Les cataphractaires servirent ensuite sur tous les théâtres d’opération de Rome, puis de Constantinople, et jouèrent très souvent un rôle déterminant dans la bataille : lorsque Bélisaire, fidèle général de Justinien, affronta les Vandales à la bataille de Tricaméron en 533, c’est la cavalerie blindée byzantine qui permit la victoire des troupes impériales.

Tactique et équipement

Il convient à ce stade de l’exposé de rappeler que le terme « cataphractaire » désigne un cavalier équipé d’une armure lourde, une broigne ou une armure lamellaire, et dont la monture porte également une telle protection. Cependant comme nous l’avons dit plus haut, la cavalerie cataphractaire n’est pas nécessairement une cavalerie de choc : les Orientaux, et particulièrement les Perses Sassanides, utilisaient une cavalerie de cataphractaires armés d’arcs composites, faisant office d’artillerie montée, servant à harceler les légions romaines. De même, les Romains employèrent une cavalerie blindée équipée de javelots, dans le même dessein. Ammien Marcellin, un historien du IVe siècle qui a servi sous les ordres de l’empereur Julien, rapporte, à propos des cataphractaires perses :

« Toute cette armée n’était que fer. De la tête aux pieds chaque soldat était couvert d’épaisses lames de ce métal, assez artistement ajustées pour laisser toute liberté aux mouvements des membres et au jeu des articulations. Ajoutez à cette armure des casques figurant par devant la face humaine, et qui ne laissaient de jour que pour voir et respirer ; seuls points par où ces corps complètement cuirassés fussent accessibles aux blessures… »

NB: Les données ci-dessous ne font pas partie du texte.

-- ==== Sys2Proof/Laws/Memory.lean ====
section
/-! SUPPORT. The laws of the byte memory: read after write, the canonical form, and equal contents are equal data. -/

namespace Sys2Proof.Machine

variable {m : Memory} {a x n : Nat} {b : Byte}

@[simp] theorem Memory.get_nil : Memory.get [] a = none := rfl

theorem Memory.get_cons (k : Nat) (v : Byte) :
    Memory.get ((k, v) :: m) a = if a = k then some v else Memory.get m a := rfl

/-- Reading back after one write. -/
theorem Memory.get_set : (Memory.set m a b).get x = if x = a then some b else m.get x := by
  induction m with
  | nil => simp [Memory.set, Memory.get_cons]
  | cons c m ih =>
    obtain ⟨k, v⟩ := c
    simp only [Memory.set]
    split_ifs with h₁ h₂ <;> simp only [Memory.get_cons, ih] <;> split_ifs <;> first | rfl | omega

@[simp] theorem Memory.get_set_self : (Memory.set m a b).get a = some b := by simp [Memory.get_set]

theorem Memory.get_set_of_ne (h : x ≠ a) : (Memory.set m a b).get x = m.get x := by simp [Memory.get_set, h]

theorem Memory.mem_set {c : Host.Cell} (h : c ∈ Memory.set m a b) : c = (a, b) ∨ c ∈ m := by
  induction m with
  | nil => simpa [Memory.set] using h
  | cons d m ih =>
    obtain ⟨k, v⟩ := d
    simp only [Memory.set] at h
    split_ifs at h with h₁ h₂
    · simpa using h
    · rcases List.mem_cons.1 h with h | h <;> simp [h]
    · rcases List.mem_cons.1 h with h | h
      · simp [h]
      · rcases ih h with h | h <;> simp [h]

theorem Memory.set_below (hm : m.below n) (ha : a < n) : (Memory.set m a b).below n := by
  intro c hc
  rcases Memory.mem_set hc with rfl | hc
  · exact ha
  · exact hm c hc

/-- A write keeps the canonical form. -/
theorem Memory.set_wf (hm : m.wf) : (Memory.set m a b).wf := by
  induction m with
  | nil => simp [Memory.set]
  | cons d m ih =>
    obtain ⟨k, v⟩ := d
    obtain ⟨h, hm'⟩ := List.pairwise_cons.1 hm
    simp only [Memory.set]
    split_ifs with h₁ h₂
    · refine List.pairwise_cons.2 ⟨fun c hc => ?_, List.pairwise_cons.2 ⟨h, hm'⟩⟩
      rcases List.mem_cons.1 hc with rfl | hc
      · exact h₁
      · exact h₁.trans (h c hc)
    · subst h₂
      exact List.pairwise_cons.2 ⟨h, hm'⟩
    · refine List.pairwise_cons.2 ⟨fun c hc => ?_, ih hm'⟩
      rcases Memory.mem_set hc with rfl | hc
      · simp only
        omega
      · exact h c hc

theorem Memory.get_none_of_lt (h : ∀ c ∈ m, a < c.1) : m.get a = none := by
  induction m with
  | nil => rfl
  | cons d m ih =>
    obtain ⟨k, v⟩ := d
    have hk : a < k := h (k, v) (by simp)
    rw [Memory.get_cons, if_neg (by omega), ih fun c hc => h c (by simp [hc])]

/-- Canonical memories with equal contents are equal data. -/
theorem Memory.ext_get {m' : Memory} (h : m.wf) (h' : m'.wf) (hg : ∀ a, m.get a = m'.get a) : m = m' := by
  induction m generalizing m' with
  | nil =>
    cases m' with
    | nil => rfl
    | cons d m' =>
      obtain ⟨k, v⟩ := d
      simpa [Memory.get_cons] using hg k
  | cons c m ih =>
    obtain ⟨k, v⟩ := c
    cases m' with
    | nil => simpa [Memory.get_cons] using hg k
    | cons d m' =>
      obtain ⟨k', v'⟩ := d
      obtain ⟨h₁, h₂⟩ := List.pairwise_cons.1 h
      obtain ⟨h₁', h₂'⟩ := List.pairwise_cons.1 h'
      have hk : k = k' := by
        rcases Nat.lt_trichotomy k k' with hlt | heq | hlt
        · have e := hg k
          rw [Memory.get_cons, if_pos rfl, Memory.get_none_of_lt] at e
          · simp at e
          · intro c hc
            rcases List.mem_cons.1 hc with rfl | hc
            · exact hlt
            · exact hlt.trans (h₁' c hc)
        · exact heq
        · have e := hg k'
          rw [Memory.get_cons k' v', if_pos rfl, Memory.get_none_of_lt] at e
          · simp at e
          · intro c hc
            rcases List.mem_cons.1 hc with rfl | hc
            · exact hlt
            · exact hlt.trans (h₁ c hc)
      subst hk
      have hv : v = v' := by simpa [Memory.get_cons] using hg k
      subst hv
      rw [ih h₂ h₂' fun a => ?_]
      have e := hg a
      rw [Memory.get_cons, Memory.get_cons] at e
      by_cases ha : a = k
      · subst ha
        rw [Memory.get_none_of_lt h₁, Memory.get_none_of_lt h₁']
      · simpa [ha] using e

/-- Reading back after writing a run of bytes. -/
theorem Memory.get_writeBytes {bs : List Byte} :
    (Memory.writeBytes m a bs).get x = if a ≤ x ∧ x < a + bs.length then bs[x - a]? else m.get x := by
  induction bs generalizing m a with
  | nil =>
    simp only [Memory.writeBytes, List.length_nil, Nat.add_zero]
    rw [if_neg (by omega)]
  | cons b bs ih =>
    simp only [Memory.writeBytes, ih, Memory.get_set, List.length_cons]
    by_cases hx : x = a
    · subst hx
      simp
    · by_cases h : a + 1 ≤ x ∧ x < a + 1 + bs.length
      · have e : x - a = (x - (a + 1)) + 1 := by omega
        rw [if_pos h, if_pos (by omega), e, List.getElem?_cons_succ]
      · rw [if_neg h, if_neg hx, if_neg (by omega)]

theorem Memory.writeBytes_wf {bs : List Byte} (hm : m.wf) : (Memory.writeBytes m a bs).wf := by
  induction bs generalizing m a with
  | nil => exact hm
  | cons b bs ih => exact ih (Memory.set_wf hm)

theorem Memory.writeBytes_below {bs : List Byte} (hm : m.below n) (h : a + bs.length ≤ n) :
    (Memory.writeBytes m a bs).below n := by
  induction bs generalizing m a with
  | nil => exact hm
  | cons b bs ih =>
    rw [List.length_cons] at h
    exact ih (Memory.set_below hm (by omega)) (by omega)

/-- Writing the same run of bytes again changes nothing. -/
theorem Memory.writeBytes_writeBytes {bs : List Byte} (hm : m.wf) :
    Memory.writeBytes (Memory.writeBytes m a bs) a bs = Memory.writeBytes m a bs := by
  refine Memory.ext_get (Memory.writeBytes_wf (Memory.writeBytes_wf hm)) (Memory.writeBytes_wf hm) fun x => ?_
  rw [Memory.get_writeBytes (m := Memory.writeBytes m a bs), Memory.get_writeBytes]
  split_ifs <;> rfl

end Sys2Proof.Machine
end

Cependant, la cavalerie cataphractaire avait aussi, et surtout, un rôle de cavalerie de choc. Ainsi, les cavaliers étaient équipées d’une longue lance d’environ 4 mètres, appelée contus, qu’ils tenaient à deux mains. Dans la mêlée, ils utilisaient différentes armes : épées, masses, haches. Cependant, la longue lance que nous évoquions à l’instant empêchait les cavaliers de porter un bouclier. De plus il n’était pas rare qu’au moment du choc le cavalier soit désarçonné par la violence du coup, à une époque ou l’étrier n’existe pas encore.

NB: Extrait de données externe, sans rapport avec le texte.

-- ==== Sys2Proof/Laws/Frames.lean ====
section
/-! SUPPORT. The whitening functions byte by byte, and the parts of a frame. -/

namespace Sys2Proof.Machine

variable {hdr dat : List Byte} (c : Params) (v : Version)

/-! ## Whitening -/

@[simp] theorem stripeV1_fst : (stripeV1 hdr dat).1 = hdr := rfl

@[simp] theorem stripeV1_snd_length : (stripeV1 hdr dat).2.length = dat.length := by simp [stripeV1]

@[simp] theorem stripeV2_fst_length : (stripeV2 hdr dat).1.length = hdr.length := by simp [stripeV2]

@[simp] theorem stripeV2_snd_length : (stripeV2 hdr dat).2.length = dat.length := by simp [stripeV2]

@[simp] theorem whiten_fst_length : (whiten v hdr dat).1.length = hdr.length := by cases v <;> simp [whiten]

@[simp] theorem whiten_snd_length : (whiten v hdr dat).2.length = dat.length := by cases v <;> simp [whiten]

/-! ## Frame assembly (41_frame_formatters R123) -/

@[simp] theorem header_length (t b2 b3 : Byte) : (header v t b2 b3).length = 4 := rfl

@[simp] theorem dataHeader_length (idx : BitVec 16) : (dataHeader v idx).length = 4 := rfl

@[simp] theorem footer_length (body : List Byte) : (footer c body).length = 4 := rfl

@[simp] theorem frame_length (body : List Byte) : (frame c body).length = body.length + 12 := by
  simp [frame]
  omega

theorem rpad_length {b : List Byte} {n : Nat} (x : Byte) (h : b.length ≤ n) : (rpad b n x).length = n := by
  simp [rpad]
  omega

theorem rpad_get {b : List Byte} {n i : Nat} (x : Byte) (h : i < n) : (rpad b n x)[i]? = some ((b[i]?).getD x) := by
  rw [rpad, List.getElem?_append]
  split_ifs with hb
  · simp [hb]
  · rw [List.getElem?_eq_none (l := b) (by omega), List.getElem?_replicate, if_pos (by omega), Option.getD_none]

@[simp] theorem controlBody_length (p : List Byte) : (controlBody c v p).length = 28 := by simp [controlBody]

theorem dataBody_length {blk : List Byte} (idx : BitVec 16) (h : blk.length ≤ 256) :
    (dataBody v blk idx).length = 260 := by
  simp [dataBody, blockSize, rpad_length _ h]

theorem controlFrame_length (p : List Byte) : (controlFrame c v p).length = 40 := by simp [controlFrame]

theorem dataFrame_length {blk : List Byte} (idx : BitVec 16) (h : blk.length ≤ 256) :
    (dataFrame c v blk idx).length = 272 := by simp [dataFrame, dataBody_length v idx h]

/-- A frame begins with the preamble. -/
theorem frame_take_preamble (body : List Byte) : (frame c body).take 7 = c.preamble.toList := by
  simp [frame, List.append_assoc]

/-- The bytes after the preamble are the body, the footer and the stop marker. -/
theorem frame_drop_preamble (body : List Byte) : (frame c body).drop 7 = body ++ footer c body ++ [c.stop] := by
  simp [frame, List.append_assoc]

/-- A body byte stands 7 bytes further on in the frame. -/
theorem frame_get_body (body : List Byte) {i : Nat} (h : i < body.length) : (frame c body)[7 + i]? = body[i]? := by
  rw [← List.getElem?_drop, frame_drop_preamble, List.append_assoc, List.getElem?_append_left h]

theorem frame_body (body : List Byte) : ((frame c body).drop 7).take body.length = body := by
  rw [frame_drop_preamble, List.append_assoc, List.take_left]

/-- The footer stands after the body. -/
theorem frame_get_footer (body : List Byte) {k : Nat} (h : k < 4) :
    (frame c body)[7 + body.length + k]? = (footer c body)[k]? := by
  rw [Nat.add_assoc, ← List.getElem?_drop, frame_drop_preamble, List.append_assoc,
    List.getElem?_append_right (by omega), Nat.add_sub_cancel_left, List.getElem?_append_left (by simpa using h)]

/-- The stop marker is last. -/
theorem frame_get_stop (body : List Byte) : (frame c body)[body.length + 11]? = some c.stop := by
  rw [show body.length + 11 = 7 + (body.length + 4) by omega, ← List.getElem?_drop, frame_drop_preamble,
    List.getElem?_append_right (by simp)]
  simp

end Sys2Proof.Machine
end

Conclusion : une longévité exceptionnelle

Reconstitution d'un cataphractaire sassanide

Reconstitution d’un cataphractaire sassanide

La cavalerie lourde cataphractaire eut une longévité exceptionnelle, plus de 2000 ans. Dans notre exposé, nous nous sommes arrêtés à la bataille de Tricaméron, mais nous aurions pu poursuivre plus loin. En réalité, les cataphractaires connaissent un lent déclin dans l’historiographie à partir de la fin du VIe siècle. Non pas parce qu’ils ne sont plus utilisés massivement sur le champ de bataille, mais tout simplement parce que les sources, principalement byzantines, n’en font plus mention — notamment le fameux Stratégikon de Maurice.

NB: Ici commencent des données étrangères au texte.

theorem of_hostWrite (a : Nat) (w : Width) (v : Word) (h : P s) : P (hostWrite a w v s) := by
  unfold hostWrite
  split
  next off _ => exact hP.of_writeWindow off v h
  all_goals exact hP.of_writeHostBytes a _ h

/-- A property that every elementary effect keeps is kept by every step. -/
theorem of_step (h : P s) (ht : step s = .next t) : P t := by
  have taken : ∀ rest, P { s with hostQueue := rest } := fun rest => hP.host rest s.hostReads s.draws h
  obtain ⟨-, rfl⟩ | ⟨addr, w, rest, -, -, rfl⟩ | ⟨v, rest, -, hv⟩ | ⟨addr, w, v, rest, -, -, -, rfl⟩ := step_cases ht
  · exact h
  · exact hP.of_hostRead addr.toNat w (taken rest)
  · exact hP.of_runCommand (taken rest) hv
  · exact hP.of_hostWrite addr.toNat w v (taken rest)

end KeptByEffects

/-! ## The parts of the invariant -/

theorem memoryCanonical_kept : KeptByEffects MemoryCanonical where
  host _ _ _ h := ⟨h.pmem_wf, h.pmem_below, h.fmem_wf, h.fmem_below⟩
  register r _ h := by cases r <;> exact ⟨h.pmem_wf, h.pmem_below, h.fmem_wf, h.fmem_below⟩
  err _ h := ⟨h.pmem_wf, h.pmem_below, h.fmem_wf, h.fmem_below⟩
  pmemByte _ hoff h := ⟨Memory.set_wf h.pmem_wf, Memory.set_below h.pmem_below hoff, h.fmem_wf, h.fmem_below⟩
  session _ h := ⟨h.pmem_wf, h.pmem_below, h.fmem_wf, h.fmem_below⟩
  frame hf h := ⟨h.pmem_wf, h.pmem_below, Memory.writeBytes_wf h.fmem_wf,
    Memory.writeBytes_below h.fmem_below (by simpa [fmemSize] using hf.length_le)⟩
  out _ h := ⟨h.pmem_wf, h.pmem_below, h.fmem_wf, h.fmem_below⟩
  container _ h := ⟨h.pmem_wf, h.pmem_below, h.fmem_wf, h.fmem_below⟩

theorem mimeSelOf_le (k : Container) : (mimeSelOf k).toNat ≤ 2 := by cases k <;> decide

theorem statusLegal_kept : KeptByEffects StatusLegal where
  host _ _ _ h := ⟨h.err, h.mime⟩
  register r _ h := by cases r <;> exact ⟨h.err, h.mime⟩
  err he h := ⟨he, h.mime⟩
  pmemByte _ _ h := ⟨h.err, h.mime⟩
  session _ h := ⟨h.err, h.mime⟩
  frame _ h := ⟨h.err, h.mime⟩
  out _ h := ⟨h.err, h.mime⟩
  container {_ k _} _ h := ⟨h.err, mimeSelOf_le k⟩

/-- A written frame fills FMEM[0 : FLEN], and no other effect touches FMEM or FLEN. -/
theorem frameBufferLegal_kept : KeptByEffects FrameBufferLegal where
  host _ _ _ h := h
  register r _ h := by cases r <;> exact h
  err _ h := h
  pmemByte _ _ h := h
  session _ h := h
  frame {s f} hf _ := by
    have hlen := hf.length_le
    refine .inr ⟨f, hf, ?_, fun i hi => ?_⟩
    · rw [frameWrite_regs, BitVec.toNat_ofNat, Nat.mod_eq_of_lt (by omega)]
    · rw [frameWrite_get, if_pos hi]
  out _ h := h
  container _ h := h

theorem outputsCounted_kept : KeptByEffects OutputsCounted where
  host _ _ _ h := ⟨h.out, h.cout⟩
  register r _ h := by cases r <;> exact ⟨h.out, h.cout⟩
  err _ h := ⟨h.out, h.cout⟩
  pmemByte _ _ h := ⟨h.out, h.cout⟩
  session _ h := ⟨h.out, h.cout⟩
  frame _ h := ⟨h.out, h.cout⟩
  out _ h := ⟨rfl, h.cout⟩
  container _ h := ⟨h.out, rfl⟩

theorem sessionLegal_kept : KeptByEffects SessionLegal where
  host _ _ _ h := h
  register r _ h := by cases r <;> exact h
  err _ h := h
  pmemByte _ _ h := h
  session hx _ := hx
  frame _ h := h
  out _ h := h
  container _ h := h

theorem samplesInRange_kept : KeptByEffects SamplesInRange where
  host _ _ _ h := h
  register r _ h := by cases r <;> exact h
  err _ h := h
  pmemByte _ _ h := h
  session _ h := h
  frame _ h := h
  out hx _ := hx
  container _ h := h

theorem containerWrite_matches {k : Container} {b : List Byte} (h : IsContainer Config.params k b) (s : State) :
    ContainerMatchesMime (containerWrite b (mimeSelOf k) s) := by
  cases k with
  | pcm => exact ⟨fun e => absurd e (by simp [mimeSelOf]), fun _ => h, fun e => absurd e (by simp [mimeSelOf])⟩
  | compressed => exact ⟨fun e => absurd e (by simp [mimeSelOf]), fun e => absurd e (by simp [mimeSelOf]), fun _ => h⟩

theorem containerMatchesMime_kept : KeptByEffects ContainerMatchesMime where
  host _ _ _ h := ⟨h.none, h.pcm, h.compressed⟩
  register r _ h := by cases r <;> exact ⟨h.none, h.pcm, h.compressed⟩
  err _ h := ⟨h.none, h.pcm, h.compressed⟩
  pmemByte _ _ h := ⟨h.none, h.pcm, h.compressed⟩
  session _ h := ⟨h.none, h.pcm, h.compressed⟩
  frame _ h := ⟨h.none, h.pcm, h.compressed⟩
  out _ h := ⟨h.none, h.pcm, h.compressed⟩
  container hb _ := containerWrite_matches hb _

/-- Settles O57: each of the seven parts is kept by every elementary effect of a step, so by the step. -/
theorem stepKeepsTheInvariant : Obligations.StepKeepsTheInvariant := fun _ _ h ht =>
  { memory := memoryCanonical_kept.of_step h.memory ht
    status := statusLegal_kept.of_step h.status ht
    buffer := frameBufferLegal_kept.of_step h.buffer ht
    outputs := outputsCounted_kept.of_step h.outputs ht
    session := sessionLegal_kept.of_step h.session ht
    samples := samplesInRange_kept.of_step h.samples ht
    container := containerMatchesMime_kept.of_step h.container ht }

end Sys2Proof.Machine
end

section
/-! SUPPORT. Aligned word accesses to the register window, the registers before and after a write, and the scope's
obligations on register reads and writes. -/

namespace Sys2Proof.Machine

variable {s : State} {a v : Word} {rest : List HostAccess}

/-! ## The step on a word access to the register window -/

/-- A word read in the register window reports the window's word. -/
theorem step_readWord (hlt : a.toNat < 0x1000) (hal : a.toNat % 4 = 0) (hq : s.hostQueue = .read a .word :: rest) :
    step s = .next { s with hostQueue := rest, hostReads := readWindow a.toNat s :: s.hostReads } := by
  rw [step_read hq ((formLegal_iff_of_lt hlt).2 ⟨rfl, hal⟩), hostRead, regionOf_registers hlt]
  rfl

/-- A word written in the register window, but to CMD, is written to the window's register. -/
theorem step_writeWord (hlt : a.toNat < 0x1000) (hal : a.toNat % 4 = 0) (h0 : a.toNat ≠ 0)
    (hq : s.hostQueue = .write a .word v :: rest) :
    step s = .next (writeWindow a.toNat v { s with hostQueue := rest }) := by
  rw [step_write hq ((formLegal_iff_of_lt hlt).2 ⟨rfl, hal⟩) h0, hostWrite, regionOf_registers hlt]

/-! ## The register map (10_state R23) -/

theorem regOffset_of_regAt {off : Nat} {r : Reg} (h : regAt off = some r) : regOffset r = off := by
  simpa using List.find?_some h

theorem registerTable_spec : ∀ p ∈ registerTable, p.1.toNat < 0x1000 ∧ p.1.toNat % 4 = 0 ∧
    regAt p.1.toNat = some p.2 := by decide

theorem rwTable_spec : ∀ p ∈ rwTable, (p.1, p.2.1) ∈ registerTable ∧ p.1.toNat ≠ 0 := by decide

theorem readWindow_of_regAt {off : Nat} {r : Reg} (h : regAt off = some r) (s : State) :
    readWindow off s = readReg r s := by rw [readWindow, h]

theorem writeWindow_of_regAt {off : Nat} {r : Reg} (h : regAt off = some r) (v : Word) (s : State) :
    writeWindow off v s = writeReg r v s := by rw [writeWindow, h]

/-- From 0x48 on every offset is reserved (R41). -/
theorem regAt_eq_none {off : Nat} (h : 0x48 ≤ off) : regAt off = none := by
  refine Option.eq_none_iff_forall_ne_some.2 fun r hr => ?_
  have hlt : regOffset r < 0x48 := by cases r <;> decide
  have := regOffset_of_regAt hr
  omega

/-- STATUS and the result registers ignore writes (R41). -/
theorem writeReg_of_readOnly {r : Reg} (h : regOffset r = 4 ∨ 0x30 ≤ regOffset r) (v : Word) (s : State) :
    writeReg r v s = s := by
  cases r with
  | status | flen | outLenLo | outLenHi | coutLenLo | coutLenHi | mimeSel => rfl
  | cmd | cfgVersion | cfgLbr | cfgSampleRate | cfgRepeat | cfgSampleFmt | cfgContainer | plen | argOff | argLen
  | argIdx => exact absurd h (by decide)

theorem writeWindow_of_readOnly {off : Nat} (h : off = 4 ∨ 0x30 ≤ off) (v : Word) (s : State) :
    writeWindow off v s = s := by
  cases hr : regAt off with
  | none => rw [writeWindow, hr]
  | some r =>
    rw [writeWindow_of_regAt hr]
    exact writeReg_of_readOnly (by rwa [regOffset_of_regAt hr]) v s

/-! ## A register after a write -/

/-- A register `n` bits wide reads as the low `n` bits of the word written to it. -/
theorem setWidth_low_bits (v : Word) {n : Nat} (h : n ≤ 32) :
    (v.extractLsb' 0 n).setWidth 32 = v &&& BitVec.ofNat 32 (2 ^ n - 1) := by
  have hp : 2 ^ n ≤ 2 ^ 32 := Nat.pow_le_pow_right (by decide) h
  have hpos := Nat.two_pow_pos n
  apply BitVec.eq_of_toNat_eq
  rw [BitVec.toNat_and, BitVec.toNat_ofNat, Nat.mod_eq_of_lt (by omega), Nat.and_two_pow_sub_one_eq_mod,
    BitVec.toNat_setWidth, BitVec.extractLsb'_toNat, Nat.shiftRight_zero, Nat.mod_eq_of_lt]
  have := Nat.mod_lt v.toNat hpos
  omega

/-- Each RW register reads back as the used bits of what is written. -/
theorem readReg_writeReg_self {off : Word} {r : Reg} {mask : Word} (h : (off, r, mask) ∈ rwTable) (v : Word)
    (s : State) : readReg r (writeReg r v s) = v &&& mask := by
  have full : v = v &&& 0xFFFFFFFF#32 := (BitVec.and_allOnes (x := v)).symm
  simp only [rwTable, List.mem_cons, Prod.mk.injEq, List.not_mem_nil, or_false] at h
  obtain ⟨-, rfl, rfl⟩ | ⟨-, rfl, rfl⟩ | ⟨-, rfl, rfl⟩ | ⟨-, rfl, rfl⟩ | ⟨-, rfl, rfl⟩ | ⟨-, rfl, rfl⟩ |
    ⟨-, rfl, rfl⟩ | ⟨-, rfl, rfl⟩ | ⟨-, rfl, rfl⟩ | ⟨-, rfl, rfl⟩ := h
  · exact setWidth_low_bits v (n := 8) (by decide)
  · exact setWidth_low_bits v (n := 1) (by decide)
  · exact full
  · exact full
  · exact setWidth_low_bits v (n := 8) (by decide)
  · exact setWidth_low_bits v (n := 8) (by decide)
  · exact full
  · exact full
  · exact full
  · exact full

/-- No register write shows in another register. -/
theorem readReg_writeReg_of_ne {r r' : Reg} (h : r' ≠ r) (v : Word) (s : State) :
    readReg r' (writeReg r v s) = readReg r' s := by
  cases r with
  | cmd | status | flen | outLenLo | outLenHi | coutLenLo | coutLenHi | mimeSel => rfl
  | cfgVersion => cases r' with
    | cfgVersion => exact absurd rfl h
    | _ => rfl
  | cfgLbr => cases r' with
    | cfgLbr => exact absurd rfl h
    | _ => rfl
  | cfgSampleRate => cases r' with
    | cfgSampleRate => exact absurd rfl h
    | _ => rfl
  | cfgRepeat => cases r' with
    | cfgRepeat => exact absurd rfl h
    | _ => rfl
  | cfgSampleFmt => cases r' with
    | cfgSampleFmt => exact absurd rfl h
    | _ => rfl
  | cfgContainer => cases r' with
    | cfgContainer => exact absurd rfl h
    | _ => rfl
  | plen => cases r' with
    | plen => exact absurd rfl h
    | _ => rfl
  | argOff => cases r' with
    | argOff => exact absurd rfl h
    | _ => rfl
  | argLen => cases r' with
    | argLen => exact absurd rfl h
    | _ => rfl
  | argIdx => cases r' with
    | argIdx => exact absurd rfl h
    | _ => rfl

/-! ## What the read-only registers read as (10_state R35 to R40) -/

/-- The ERR field lies below bit 8, so the two fields of STATUS add up. -/
theorem statusWord_toNat (s : State) :
    (statusWord s).toNat = s.regs.err.toNat + (if s.session.valid then 256 else 0) := by
  have herr := s.regs.err.isLt
  rw [statusWord, BitVec.toNat_or, BitVec.toNat_setWidth_of_le (by decide)]
  cases s.session.valid with
  | false => simp
  | true =>
    calc s.regs.err.toNat ||| 2 ^ 8 * 1 = 2 ^ 8 * 1 ||| s.regs.err.toNat := Nat.or_comm _ _
      _ = 2 ^ 8 * 1 + s.regs.err.toNat := (Nat.two_pow_add_eq_or_of_lt herr 1).symm
      _ = s.regs.err.toNat + 256 := Nat.add_comm _ _

/-- The two halves of a 64-bit count make the count. -/
theorem halves_toNat (x : BitVec 64) :
    (x.extractLsb' 32 32).toNat * 2 ^ 32 + (x.extractLsb' 0 32).toNat = x.toNat := by
  have := x.isLt
  rw [BitVec.extractLsb'_toNat, BitVec.extractLsb'_toNat, Nat.shiftRight_zero, Nat.shiftRight_eq_div_pow]
  omega

/-! ## The obligations -/

/-- Settles O13: the register at the offset takes its used bits, and the write is one of `regs` alone. -/
theorem rwRegisterWriteKeepsTheUsedBits : Obligations.RwRegisterWriteKeepsTheUsedBits := by
  intro s off r mask v rest hmem hq
  obtain ⟨hreg, h0⟩ := rwTable_spec _ hmem
  obtain ⟨hlt, hal, hr⟩ := registerTable_spec _ hreg
  refine ⟨writeReg r v { s with hostQueue := rest }, ?_, readReg_writeReg_self hmem v _, fun r' hne => ?_, ?_⟩
  · rw [step_writeWord hlt hal h0 hq, writeWindow_of_regAt hr]
  · exact (readReg_writeReg_of_ne hne v _).trans (by cases r' <;> rfl)
  · obtain ⟨g, hg, -⟩ := writeReg_eq r v { s with hostQueue := rest }
    rw [hg]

Sur le terrain, les choses sont différentes et prouvent que les cataphractaires continuent de servir dans les armées byzantines, perses, et arabes ensuite. Pourtant, les cataphractaires ont connu des évolutions qui font qu’on ne peut plus vraiment parler de cataphractaires à partir de la fin du Xe siècle : leur dernier déploiement connu aurait eu lieu aux alentours des années 970, et le dernier document à en faire mention date des années 1001. Sous la période appelée « restauration coménienne », du nom de l’empereur byzantin Alexis Ier Comnène (1081-1118), on retrouve une cavalerie dérivée des cataphractaires antiques.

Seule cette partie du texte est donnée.